Another fact is that $S(n, \pi(\left\lfloor \sqrt n\right\rfloor)) = S(n, \infty) = \pi(n) + 1$, since we don't need to sieve with primes greater than $\sqrt n$.

You can see that if we just do this recursion, every call to $S$ will be of the form $S\left(\left\lfloor \frac {n}{k} \right\rfloor , a\right)$ where $k$ is an integer. And there are at most $2\sqrt n$ possible values of $\left\lfloor \frac {n}{k} \right\rfloor$, because either $k \leqslant \sqrt n$, or $\frac nk \leqslant \sqrt n$, let $V$ be the set of all possible values.

All this leads to dynamic programming solution: let's keep array $dp[m]$ for all $m \in V$. Initially we will store $dp[m] = S(m, 0) = m$, and after $i$-th iteration of our algorithm we will want to store $S(m, i)$ in $dp$. To recalculate $dp$ in-place, go from largest $m$ to smallest and apply recursive formula from above. But now we need to do around $\sqrt n$ iterations, each time update array $dp$ of size $\sqrt n$, seems like $\Theta(n)$. However, we don't need to update $dp[m]$ if $m < p_i^2$, so we just stop current iteration as soon as we meet that condition.

With this we can finally calculate the complexity. Let's fix some integer $y$ around $n^{1/4}$ (we will calculate it later). For $p_i < y$ there are $\pi(y)$ iterations which take $O(n^{1/2}\pi(y))$ time, which is the same as $O\left(n^{1/2}\frac{y}{\log y}\right)$. For other part, let's first rewrite stopping condition a bit: \begin{gather*} m > p_i^2, \,\, m = \left\lfloor\frac{n}{k}\right\rfloor \Rightarrow k < \frac{n}{p_i^2} \end{gather*}

So we will complete $i$-th iteration in $O\left(\frac{n}{p_i^2}\right)$ time, and when we add all of this: \begin{gather*} \sum_{\substack{y < p_i \leqslant n \\ \text{$p_i$ is prime}}} \frac{n}{p_i^2} \leqslant \sum_{y < p_i \leqslant n} \frac{n}{p_i^2} = \sum_{p = y}^{n} \frac{n}{p^2} \approx \int_{x=y}^n \frac{n}{x^2} dx = -\frac{n}{x}\Big|_{y}^n = O\left(\frac{n}{y}\right) \end{gather*}

Resulting complexity will be $O\left(n^{1/2}\frac{y}{\log y} + \frac{n}{y}\right)$, which is $O\left(\frac{n^{3/4}}{\log^{1/2} n}\right)$ with $y = n^{1/4}\log^{1/2}n$.

Implementation

As a bonus, you get array $dp$ which gives you $\pi\left(\left\lfloor\frac nk \right\rfloor\right)$ for any $k \geqslant 1$, which you can use later in some other dynamic programming on top of it.

### $\tilde O(n^{2/3})$

I will use the same definitions, except that I will modify $S$ a little bit:

• $\varphi(n, a)$ — number of integers in $[1;\,n]$ such that they are not divisible by any prime among first $a$ primes. The difference with $S$ is that $\varphi$ doesn't count primes (but still counts $1$).
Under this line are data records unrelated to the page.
-- ==== Sys2Proof/Laws/DetectorExists.lean ====
section
/-!
SUPPORT. Some level function has the laws an implementation's has (41_detector.md R133): the reference level has them
(R142), and here is one that can be computed. It is the evidence that `Config.detector` asks for, and nothing is
known of `Config.detector` because of which function this is.
-/

namespace Sys2Proof

open Machine

/-- The largest level at bin k of a tone block of bin k, the smallest level everywhere else. -/
def Detector.sampleLevel (logN : Nat) (X : List Sample) (k : Nat) : Level :=
  if 0 < k ∧ k < 2 ^ logN / 2 ∧ ∃ A : Fin 0x8001, 3 ≤ A.val ∧ X = toneBlock logN A k then 0x7FFF else 0x8000

theorem sampleLevel_own {logN A k0 : Nat} (hA3 : 3 ≤ A) (hA : A ≤ 0x8000) (h0 : 0 < k0) (h1 : k0 < 2 ^ logN / 2) :
    Detector.sampleLevel logN (toneBlock logN A k0) k0 = 0x7FFF := by
  rw [Detector.sampleLevel, if_pos ⟨h0, h1, ⟨A, by omega⟩, hA3, rfl⟩]

theorem sampleLevel_other {logN A k0 k : Nat} (hN : 3 ≤ logN) (hA3 : 3 ≤ A) (hA : A ≤ 0x8000) (h0 : 0 < k0)
    (h1 : k0 < 2 ^ logN / 2) (hne : k ≠ k0) : Detector.sampleLevel logN (toneBlock logN A k0) k = 0x8000 := by
  rw [Detector.sampleLevel, if_neg]
  rintro ⟨hk, hk2, ⟨B, hB⟩, hB3, heq⟩
  exact hne (toneBlock_bin_injective hN hA3 hA hB3 (by omega) h0 h1 hk hk2 heq).symm

theorem withSilenceFloor_tone (level : Nat → List Sample → Nat → Level) {logN A k0 : Nat} (k : Nat) (hN : 3 ≤ logN)
    (hA3 : 3 ≤ A) (hA : A ≤ 0x8000) (h0 : 0 < k0) (h1 : k0 < 2 ^ logN / 2) :
    withSilenceFloor level logN (toneBlock logN A k0) k = level logN (toneBlock logN A k0) k := by
  simp [withSilenceFloor, toneBlock_not_silent hN hA3 hA h0 h1]

/-- A level function with the laws of `Detector`. -/
def Detector.witness : Detector where
  level := Detector.sampleLevel
  tone_level := by
    intro logN A k0 hN _ hA3 hA h0 h1
    rw [withSilenceFloor_tone _ _ hN hA3 hA h0 h1, sampleLevel_own hA3 hA h0 h1, AtLeastToneBound]
    have hA' : (A : ℝ) ≤ 32768 := by exact_mod_cast hA
    have hA3' : (3 : ℝ) ≤ A := by exact_mod_cast hA3
    have hle : ⌊(256 * 20 : ℝ) * Real.logb 10 (((A : ℝ) - 1) / 32768)⌋ ≤ 0 := by
      rw [← Int.lt_add_one_iff, Int.floor_lt]
      have : Real.logb 10 (((A : ℝ) - 1) / 32768) ≤ 0 :=
        Real.logb_nonpos (by norm_num) (by apply div_nonneg <;> linarith) (by rw [div_le_one (by norm_num)]; linarith)
      push_cast
      linarith
    exact hle.trans (by decide)
  tone_peak := by
    intro logN A k0 k hN _ hA3 hA h0 h1 _ hne
    rw [withSilenceFloor_tone _ _ hN hA3 hA h0 h1, withSilenceFloor_tone _ _ hN hA3 hA h0 h1,
      sampleLevel_own hA3 hA h0 h1, sampleLevel_other hN hA3 hA h0 h1 hne]
    decide

/-- The reference level, as a function with bit-vector values, has the laws too (41_detector.md R133, R142). -/
theorem reference_has_tone_laws :
    ∀ logN A k0, 3 ≤ logN → 3 ≤ A → A ≤ 0x8000 → 0 < k0 → k0 < 2 ^ logN / 2 →
      AtLeastToneBound A (refDb logN (toneBlock logN A k0) k0) ∧
      ∀ k < 2 ^ logN / 2, k ≠ k0 → refDb logN (toneBlock logN A k0) k < refDb logN (toneBlock logN A k0) k0 := by
  intro logN A k0 hN hA3 hA h0 h1
  exact ⟨refDb_tone_level (by omega) hA3 hA h0 h1, fun k hk hne => refDb_tone_peak (by omega) hA3 hA h0 h1 hk hne⟩

end Sys2Proof
end

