-- ==== Sys2Proof/Certificates/Slice0/Obligations.lean ====
section
/-!
DEFINITION. The statements for the provers. Each docstring names the rule of spec/ it formalises, or says that it
is derived and from where.
-/

open Sys2Proof Sys2Proof.Machine

/-! ### Encoding -/

/-- 30_encoding.md R91: the word of every command, field by field, and the two inverse laws. -/
def Obligations.DecodeAndEncodeAreInverse : Prop :=
  (encode .nop = 0x00000000 ∧ encode .reset = 0x01000000 ∧ encode .block = 0x02000000 ∧
    encode .txtick = 0x03000000 ∧ encode .sendsync = 0x22000000) ∧
  (∀ b : Bool, encode (.setloop b) = 0x10000000 ||| (BitVec.ofBool b).setWidth 32) ∧
  (∀ imm : BitVec 16,
    encode (.ack imm) = 0x04000000 ||| imm.setWidth 32 ∧ encode (.irqen imm) = 0x05000000 ||| imm.setWidth 32 ∧
    encode (.setamp imm) = 0x13000000 ||| imm.setWidth 32 ∧ encode (.settxmin imm) = 0x14000000 ||| imm.setWidth 32 ∧
    encode (.settxmax imm) = 0x15000000 ||| imm.setWidth 32 ∧
    encode (.setrxmin imm) = 0x16000000 ||| imm.setWidth 32 ∧
    encode (.setrxmax imm) = 0x17000000 ||| imm.setWidth 32 ∧
    encode (.setthresh imm) = 0x18000000 ||| imm.setWidth 32) ∧
  (∀ imm : BitVec 24, encode (.settxrate imm) = 0x11000000 ||| imm.setWidth 32 ∧
    encode (.setrxrate imm) = 0x12000000 ||| imm.setWidth 32) ∧
  (∀ (idx : BitVec 8) (val : BitVec 16),
    encode (.ldp idx val) = 0x20000000 ||| idx.setWidth 32 <<< 16 ||| val.setWidth 32) ∧
  (∀ (len : BitVec 8) (cmd : Bool),
    encode (.sendframe len cmd) = 0x21000000 ||| (BitVec.ofBool cmd).setWidth 32 <<< 8 ||| len.setWidth 32) ∧
  (∀ i : Instr, i.WellFormed → decode (encode i) = some i) ∧
  (∀ (w : Word32) (i : Instr), decode w = some i → i.WellFormed ∧ encode i = w)

/-- 30_encoding.md R89 and the worked examples of 40_config_ops.md and 45_tx_sequencer.md: words written out from the
map decode to their commands. A sanity statement, derived. -/
def Obligations.ExampleWordsDecode : Prop :=
  decode 0x00000000 = some .nop ∧ decode 0x01000000 = some .reset ∧ decode 0x02000000 = some .block ∧
  decode 0x04000001 = some (.ack 1) ∧ decode 0x10000001 = some (.setloop true) ∧
  decode 0x1100AC44 = some (.settxrate 44100) ∧ decode 0x1800D800 = some (.setthresh 0xD800) ∧
  decode 0x20030132 = some (.ldp 3 0x132) ∧ decode 0x21000005 = some (.sendframe 5 false) ∧
  decode 0x21000105 = some (.sendframe 5 true) ∧ decode 0x06000000 = none ∧ decode 0x20200000 = none

/-- 30_encoding.md R92: which words are reserved, and that such a word changes CMDERRWORD, STATUS.CMDERR and EVT and
nothing else. -/
def Obligations.ReservedWordIsRejected : Prop :=
  (∀ w : Word32, decode w = none ↔
    let op := w.toNat / 2 ^ 24
    let x := w.toNat % 2 ^ 24
    (0x06 ≤ op ∧ op ≤ 0x0F) ∨ (0x19 ≤ op ∧ op ≤ 0x1F) ∨ 0x23 ≤ op ∨
    (op ∈ [0x00, 0x01, 0x02, 0x03, 0x22] ∧ x ≠ 0) ∨
    (op = 0x10 ∧ x / 2 ≠ 0) ∨
    (op ∈ [0x04, 0x05, 0x13, 0x14, 0x15, 0x16, 0x17, 0x18] ∧ x / 2 ^ 16 ≠ 0) ∨
    (op = 0x21 ∧ x / 2 ^ 9 ≠ 0) ∨
    (op = 0x20 ∧ 32 ≤ x / 2 ^ 16)) ∧
  ∀ (s : State) (w : Word32) (rest : List HostInput), s.port.pending = .word w :: rest → decode w = none →
    step s = .next (wordRejected w { s with port.pending := rest })

/-- 20_memory.md R65 (a) and (b), derived: the bytes of a word, lowest address first, are little-endian, any other
number of bytes is no command, and packed bytes put the byte of lowest index in bits [7:0]. -/
def Obligations.BytesAreLittleEndian : Prop :=
  (∀ b0 b1 b2 b3 : Byte, (wordOfBytes b0 b1 b2 b3).toNat =
    b0.toNat + 2 ^ 8 * b1.toNat + 2 ^ 16 * b2.toNat + 2 ^ 24 * b3.toNat) ∧
  (∀ w : Word32, decodeBytes (bytesOfWord w) = decode w) ∧
  (∀ bs : List Byte, bs.length ≠ 4 → decodeBytes bs = none) ∧
  (∀ (bs : List Byte) (w b : Nat), b < 4 → (packedBytes bs w).extractLsb' (8 * b) 8 = bs.getD (4 * w + b) 0)

/-! ### A step -/

/-- 20_memory.md R67, 30_encoding.md R90 and 60_exceptions.md R279 under log 2, derived: a step takes the first word
waiting on CMD and executes the command it decodes to; a word placed by `withFetchWord` is the one the next step
executes; and with nothing waiting any number of steps holds the state. -/
def Obligations.StepRunsTheDecodedCommand : Prop :=
  (∀ (s : State) (n : Nat), s.port.pending = [] → Sys2Proof.core.run n s = .next s) ∧
  (∀ (s : State) (w : Word32) (i : Instr) (rest : List HostInput), s.port.pending = .word w :: rest →
    decode w = some i → step s = exec i { s with port.pending := rest }) ∧
  (∀ (s : State) (i : Instr), i.WellFormed → i ≠ .block →
    step (s.withFetchWord 32 (encode i).toNat) = exec i s)

/-- 70_reset_and_hazards.md R290 and the POR column of R291, derived (logs 7 and 8 say what becomes of the model's
port lists): POR in any state, and the state after reset with the default parameters of 00_scope.md R5. -/
def Obligations.PowerOnResetValues : Prop :=
  (∀ (s : State) (rest : List HostInput), s.port.pending = .por :: rest →
    step s = .next
      { params := s.params
        cfg :=
          { txRate := 48000, rxRate := 48000, txMin := 100, txMax := 357, rxMin := 100, rxMax := 357,
            txAmp := 0x199A, rxAmp := 0x199A, loop := false, rxLoop := false, thresh := 0xC400, irqEn := 0 }
        rx :=
          { rxState := .idleInit, sampCnt := 0, nextSp := 0, clockValid := false, guardLeft := 0, syncId := 0,
            syncValid := false, nextSyncId := 0, lastRaw := 0xFFFF, lastPeak := 0x8000, lastSp := false,
            lastSync := false, hist := List.replicate s.params.rawSymbolMax 0xFFFF, histWr := 0, histCnt := 0 }
        frm :=
          { cand := [], nextCandId := 0,
            lastFrame := ⟨0, 0, [], 0, false, 0⟩, lastFrameValid := false, nextFrameId := 0 }
        tx := { txq := [], txCur := 0xFFFF, txHold := 0, pbuf := Vector.replicate 32 0 }
        diag :=
          { status := 0, errCode := 0, errCount := 0, fatalCode := 0, txErrCode := 0, setErrCode := 0,
            cmdErrWord := 0 }
        port := { pending := rest, sin := s.port.sin, evt := [], tout := [] } }) ∧
  (∀ (s : State), s.port.pending = [.por] → s.port.sin = [] → s.params = Params.default →
    step s = .next State.reset) ∧
  Params.default =
    { logFftSize := 13, fftFactor := 3, rawSymbolMax := 10, periodBlocks := 3, guardBlocks := 1, offsetBlocks := 2,
      driftTolerance := 0, payloadMax := 8, maxCandidates := 8, txqDepth := 64, sampleRateMin := 8000,
      sampleRateMax := 192000 }

/-! ### NOP, ACK, IRQEN, RESET -/

/-- 40_config_ops.md R101. -/
def Obligations.NopChangesNothing : Prop :=
  decode 0x00000000 = some .nop ∧ ∀ s : State, exec .nop s = .next s

/-- 40_config_ops.md R102: the named flags are cleared, IRQ follows, and nothing else changes. -/
def Obligations.AckClearsTheNamedFlags : Prop :=
  (∀ (s : State) (imm : BitVec 16),
    exec (.ack imm) s = .next { s with diag.status := s.diag.status &&& ~~~(imm.extractLsb' 0 7) }) ∧
  (∀ (s t : State) (imm : BitVec 16), exec (.ack imm) s = .next t →
    (∀ i < 7, t.diag.status.getLsbD i = (s.diag.status.getLsbD i && !imm.getLsbD i)) ∧
    irq t = ((t.diag.status &&& t.cfg.irqEn) != 0)) ∧
  (∀ (s : State) (rest : List HostInput), s.port.pending = .word 0x04000001 :: rest → s.diag.status = 0x03 →
    step s = .next { s with diag.status := 0x02, port.pending := rest })

/-- 40_config_ops.md R105: the mask is written, no event is emitted, nothing else changes; and with it the level of
60_exceptions.md R272, asserted exactly when some flag and its enable bit are both 1. -/
def Obligations.IrqenWritesTheMask : Prop :=
  (∀ s : State, irq s = true ↔ ∃ i < 7, s.diag.status.getLsbD i = true ∧ s.cfg.irqEn.getLsbD i = true) ∧
  (∀ s : State, s.cfg.irqEn = 0 → irq s = false) ∧ irq State.reset = false ∧
  (∀ (s : State) (imm : BitVec 16),
    exec (.irqen imm) s = .next { s with cfg.irqEn := imm.extractLsb' 0 7 }) ∧
  (∀ (s : State) (rest : List HostInput), s.port.pending = .word 0x05000011 :: rest →
    step s = .next { s with cfg.irqEn := flagFrame ||| flagFatal, port.pending := rest })

/-- 40_config_ops.md R103: the RESET column of the reset table, what is kept, and the first BLOCK after it. -/
def Obligations.ResetReinitialises : Prop :=
  (∀ s : State, exec .reset s = .next
    { s with
      rx :=
        { rxState := .idleInit, sampCnt := 0, nextSp := 0, clockValid := false, guardLeft := 0, syncId := 0,
          syncValid := false, nextSyncId := 0, lastRaw := 0xFFFF, lastPeak := 0x8000, lastSp := false,
          lastSync := false, hist := List.replicate s.params.rawSymbolMax 0xFFFF, histWr := 0, histCnt := 0 }
      frm :=
        { cand := [], nextCandId := 0, lastFrame := ⟨0, 0, [], 0, false, 0⟩, lastFrameValid := false,
          nextFrameId := 0 }
      tx := { s.tx with txq := [], txCur := 0xFFFF, txHold := 0 }
      diag :=
        { status := 0, errCode := 0, errCount := 0, fatalCode := 0, txErrCode := 0, setErrCode := 0,
          cmdErrWord := 0 } }) ∧
  (∀ s t u : State, exec .reset s = .next t → exec .block t = .next u →
    u.rx.rxState = if fatalCode s.params s.cfg = 0 then .firstSyncWait else .fatalError) ∧
  (∀ (s : State) (rest : List HostInput), s.port.pending = .word 0x01000000 :: rest →
    step s = exec .reset { s with port.pending := rest })

/-! ### Setters -/

/-- 40_config_ops.md R111, R114, R115: SETTXRATE, SETTXMIN and SETTXMAX, accepted and rejected; the queue, the receive
path and everything else are as before. And R107: a rejection changes its code register, its flag and EVT, and nothing
else. -/
def Obligations.TxSettersWriteOneRegister : Prop :=
  (∀ (s : State) (which : BitVec 8) (code : BitVec 4),
    raiseAlone (.setterRejected which code) s =
      { s with
        diag.setErrCode := code
        diag.status := s.diag.status ||| 0x40
        port.evt := s.port.evt ++ [.seterr which code] }) ∧
  (∀ (s : State) (r : BitVec 24), exec (.settxrate r) s = .next
    (if s.params.sampleRateMin ≤ r.toNat ∧ r.toNat ≤ s.params.sampleRateMax then
      cfgInstalled 0x11 { s.cfg with txRate := r } s
    else setterRejected 0x11 1 s)) ∧
  (∀ (s : State) (v : BitVec 16), exec (.settxmin v) s = .next
    (if v.toNat ≤ 0x7FFF then cfgInstalled 0x14 { s.cfg with txMin := v.setWidth 15 } s
    else setterRejected 0x14 2 s)) ∧
  (∀ (s : State) (v : BitVec 16), exec (.settxmax v) s = .next
    (if v.toNat ≤ 0x7FFF then cfgInstalled 0x15 { s.cfg with txMax := v.setWidth 15 } s
    else setterRejected 0x15 2 s)) ∧
  decode 0x1100AC44 = some (.settxrate 44100) ∧ decode 0x11000064 = some (.settxrate 100) ∧
  decode 0x14000001 = some (.settxmin 1) ∧ decode 0x15000102 = some (.settxmax 258)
For this function there is a similar recurrence relation: $\varphi(n, a) = \varphi(n, a - 1) - \varphi\left(\left\lfloor \frac{n}{p_a} \right\rfloor, a - 1\right)$.

Let's take some integer $\sqrt{n} \leqslant y \leqslant \sqrt{n}$ (we will set it to $\sqrt{n}\log^{?}n$ in the end). Let's write $\pi(n)$ as \begin{gather*} \pi(n) = \varphi(n, \pi(y)) + \pi(y) — F — 1 \end{gather*}

Here $F$ is the number of integers in $[1; n]$ which can be expressed as $pq$ for primes $p$ and $q$ with $p \geqslant q > y$.

To calculate $F$ we can use linear sieve up to $\frac{n}{y}$ to find all primes and then calculate $F$ using two pointers. Using sieve we can also calculate $\pi(y)$.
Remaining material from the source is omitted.